**Work request:** Please give back only the lines below from the one containing "case ora =>" to the one containing "case eor =>", each repeated word for word, both ends included.

**Task material:**
/-- From states that differ in D and I alone an instruction goes to states that differ in D and I alone, and in memory if
it pushes the flags: D and I are written (CLI, SEI, CLD, SED, BRK), pulled (PLP, RTI), or kept by every other row. -/
theorem exec_withDI (k : Instr) (s : State) (d i : Bool) : ∃ t d' i' mem, exec k s = .next t ∧
    exec k (s.withDI d i) = .next { t.withDI d' i' with mem := mem } ∧ (k ≠ .php → k ≠ .brk → mem = t.mem) := by
  cases k with
  | cli => exact ⟨_, d, false, _, rfl, rfl, fun _ _ => rfl⟩
  | sei => exact ⟨_, d, true, _, rfl, rfl, fun _ _ => rfl⟩
  | cld => exact ⟨_, false, i, _, rfl, rfl, fun _ _ => rfl⟩
  | sed => exact ⟨_, true, i, _, rfl, rfl, fun _ _ => rfl⟩
  | plp => exact ⟨_, (Flags.unpack s.top).d, (Flags.unpack s.top).i, _, rfl, rfl, fun _ _ => rfl⟩
  | rti => exact ⟨_, (Flags.unpack s.top).d, (Flags.unpack s.top).i, _, rfl, rfl, fun _ _ => rfl⟩
  | php => exact ⟨_, d, i, _, rfl, rfl, fun h => absurd rfl h⟩
  | brk =>
    exact ⟨_, d, true, _, congrArg Host.Outcome.next (State.enterBreak_eq _ _),
      congrArg Host.Outcome.next (State.enterBreak_eq _ _), fun _ h => absurd rfl h⟩
  | _ => exact ⟨_, d, i, _, rfl, rfl, fun _ _ => rfl⟩

/-- Settles O55: what D and I of the two next states are is not compared, nor memory after a push of the flags. -/
theorem interruptAndDecimalFlagsHaveNoEffect : Obligations.InterruptAndDecimalFlagsHaveNoEffect := by
  unfold Obligations.InterruptAndDecimalFlagsHaveNoEffect
  intro k s d i
  obtain ⟨t, _, _, _, ht, hu, hmem⟩ := exec_withDI k s d i
  exact ⟨t, _, ht, hu, rfl, rfl, rfl, rfl, rfl, rfl, rfl, rfl, rfl, rfl, rfl, rfl, hmem⟩

end Sys2Proof.Machine

/-! Logical operations and BIT (42_logical_bit.md): the result byte goes to A with Z and N from it; BIT writes flags only. -/

namespace Sys2Proof.Machine

theorem and_runsOn (s : State) :
    Claims.eightReads .andImm .andZp .andZpX .andAbs .andAbsX .andAbsY .andIndX .andIndY s (RunsOn opAnd s) :=
  ⟨fun _ => ⟨_, rfl⟩, fun _ => ⟨_, rfl⟩, fun _ => ⟨_, rfl⟩, fun _ => ⟨_, rfl⟩,
    fun _ => ⟨_, rfl⟩, fun _ => ⟨_, rfl⟩, fun _ => ⟨_, rfl⟩, fun _ => ⟨_, rfl⟩⟩

theorem ora_runsOn (s : State) :
    Claims.eightReads .oraImm .oraZp .oraZpX .oraAbs .oraAbsX .oraAbsY .oraIndX .oraIndY s (RunsOn opOra s) :=
  ⟨fun _ => ⟨_, rfl⟩, fun _ => ⟨_, rfl⟩, fun _ => ⟨_, rfl⟩, fun _ => ⟨_, rfl⟩,
    fun _ => ⟨_, rfl⟩, fun _ => ⟨_, rfl⟩, fun _ => ⟨_, rfl⟩, fun _ => ⟨_, rfl⟩⟩

theorem eor_runsOn (s : State) :
    Claims.eightReads .eorImm .eorZp .eorZpX .eorAbs .eorAbsX .eorAbsY .eorIndX .eorIndY s (RunsOn opEor s) :=
  ⟨fun _ => ⟨_, rfl⟩, fun _ => ⟨_, rfl⟩, fun _ => ⟨_, rfl⟩, fun _ => ⟨_, rfl⟩,
    fun _ => ⟨_, rfl⟩, fun _ => ⟨_, rfl⟩, fun _ => ⟨_, rfl⟩, fun _ => ⟨_, rfl⟩⟩

/-- A load of A, with Z and N in the spelling of the statements (R7). -/
theorem State.loadA_eq (s : State) (r : Byte) : s.loadA r = { s with a := r, flags := Claims.withZN s.flags r } := by
  rw [State.loadA, Flags.setZN_eq]
  rfl

/-- A row whose operation is `A <- f A M` completes with that byte in A, Z and N from it, and nothing else written. -/
theorem RunsOn.completes_loadA {f : Byte → Byte → Byte} {s : State} {i : Instr} {m : Byte} {pcn : Word}
    (h : RunsOn (fun t v => t.loadA (f t.a v)) s i m pcn) :
    Claims.completes i s { s with a := f s.a m, flags := Claims.withZN s.flags (f s.a m), pc := pcn } := by
  obtain ⟨n, h⟩ := h
  exact ⟨n, h.trans (congrArg Host.Outcome.next (State.loadA_eq _ _))⟩

theorem getLsbD_seven_eq_decide (m : Byte) : m.getLsbD 7 = decide (128 ≤ m.toNat) := by
  revert m; decide

theorem getLsbD_six_eq_decide (m : Byte) : m.getLsbD 6 = decide (64 ≤ m.toNat % 128) := by
  revert m; decide

/-- The flags of BIT, with bits 7 and 6 of the operand as numbers (R133, C5). -/
theorem Flags.afterBit_eq (f : Flags) (a m : Byte) : f.afterBit a m =
    { f with z := decide (a &&& m = 0), n := decide (128 ≤ m.toNat), v := decide (64 ≤ m.toNat % 128) } := by
  rw [Flags.afterBit, getLsbD_seven_eq_decide, getLsbD_six_eq_decide]
  rfl

/-- A row whose operation is BIT writes Z, N and V and nothing else. -/
theorem RunsOn.completes_bit {s : State} {i : Instr} {m : Byte} {pcn : Word} (h : RunsOn opBit s i m pcn) :
    Claims.completes i s { s with
      pc := pcn
      flags := { s.flags with
        z := decide (s.a &&& m = 0), n := decide (128 ≤ m.toNat), v := decide (64 ≤ m.toNat % 128) } } := by
  obtain ⟨n, h⟩ := h
  refine ⟨n, ?_⟩
  rw [h, opBit, Flags.afterBit_eq]

/-- Settles O18: the rows of AND, ORA and EOR differ in the byte function whose value A takes. -/
theorem logicalResults : Obligations.LogicalResults := by
  unfold Obligations.LogicalResults
  intro s
  refine ⟨?and, ?ora, ?eor⟩
  case and => exact eightReads_imp (and_runsOn s) fun _ _ _ h => RunsOn.completes_loadA (f := (· &&& ·)) h
  case ora => exact eightReads_imp (ora_runsOn s) fun _ _ _ h => RunsOn.completes_loadA (f := (· ||| ·)) h
  case eor => exact eightReads_imp (eor_runsOn s) fun _ _ _ h => RunsOn.completes_loadA (f := (· ^^^ ·)) h

/-- Settles O19: both rows run the one operation on the byte at their address. -/
theorem bitTestResult : Obligations.BitTestResult := by
  unfold Obligations.BitTestResult
  intro s
  exact ⟨fun _ => RunsOn.completes_bit ⟨_, rfl⟩, fun _ => RunsOn.completes_bit ⟨_, rfl⟩⟩

end Sys2Proof.Machine

/-! Shift and rotate (43_shift_rotate.md): every row runs one of four byte functions, on A or on the cell at `ea`; the two
rotates turn the pair of C and the byte as one 9-bit number. -/

namespace Sys2Proof.Machine

/-! Rows that rewrite a cell (R114): `ea`, PCn and some count of cycles, then the operation. -/

/-- `i` goes to `pcn`, and is `op` at the address `ea`. -/
def RunsOnCell (op : State → Word → State) (s : State) (i : Instr) (ea pcn : Word) : Prop :=
  ∃ n, exec i s = .next (op { s with pc := pcn, cycles := s.cycles + n } ea)

theorem fourCells_imp {zp zpX : Byte → Instr} {abs absX : Word → Instr} {s : State} {P Q : Instr → Word → Word → Prop}
    (h : Claims.fourCells zp zpX abs absX s P) (himp : ∀ i ea pcn, P i ea pcn → Q i ea pcn) :
    Claims.fourCells zp zpX abs absX s Q := by
  obtain ⟨h1, h2, h3, h4⟩ := h
  exact ⟨fun a => himp _ _ _ (h1 a), fun a => himp _ _ _ (h2 a), fun a => himp _ _ _ (h3 a), fun a => himp _ _ _ (h4 a)⟩

/-! The five rows of a mnemonic. -/

/-- The Accumulator row and the four memory rows run the byte function `f`. -/
def RunsShift (f : Shift) (acc : Instr) (zp zpX : Byte → Instr) (abs absX : Word → Instr) (s : State) : Prop :=
  (∃ n, exec acc s = .next (State.shiftA { s with pc := s.pc + 1, cycles := s.cycles + n } f)) ∧
  Claims.fourCells zp zpX abs absX s (RunsOnCell (fun t addr => t.shiftCell f addr) s)

theorem asl_runsShift (s : State) : RunsShift shiftAsl .aslAcc .aslZp .aslZpX .aslAbs .aslAbsX s :=
  ⟨⟨_, rfl⟩, fun _ => ⟨_, rfl⟩, fun _ => ⟨_, rfl⟩, fun _ => ⟨_, rfl⟩, fun _ => ⟨_, rfl⟩⟩

theorem lsr_runsShift (s : State) : RunsShift shiftLsr .lsrAcc .lsrZp .lsrZpX .lsrAbs .lsrAbsX s :=
  ⟨⟨_, rfl⟩, fun _ => ⟨_, rfl⟩, fun _ => ⟨_, rfl⟩, fun _ => ⟨_, rfl⟩, fun _ => ⟨_, rfl⟩⟩

theorem rol_runsShift (s : State) : RunsShift shiftRol .rolAcc .rolZp .rolZpX .rolAbs .rolAbsX s :=
  ⟨⟨_, rfl⟩, fun _ => ⟨_, rfl⟩, fun _ => ⟨_, rfl⟩, fun _ => ⟨_, rfl⟩, fun _ => ⟨_, rfl⟩⟩

theorem ror_runsShift (s : State) : RunsShift shiftRor .rorAcc .rorZp .rorZpX .rorAbs .rorAbsX s :=
  ⟨⟨_, rfl⟩, fun _ => ⟨_, rfl⟩, fun _ => ⟨_, rfl⟩, fun _ => ⟨_, rfl⟩, fun _ => ⟨_, rfl⟩⟩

**Answer to the problem:**
  case ora => exact eightReads_imp (ora_runsOn s) fun _ _ _ h => RunsOn.completes_loadA (f := (· ||| ·)) h
  case eor => exact eightReads_imp (eor_runsOn s) fun _ _ _ h => RunsOn.completes_loadA (f := (· ^^^ ·)) h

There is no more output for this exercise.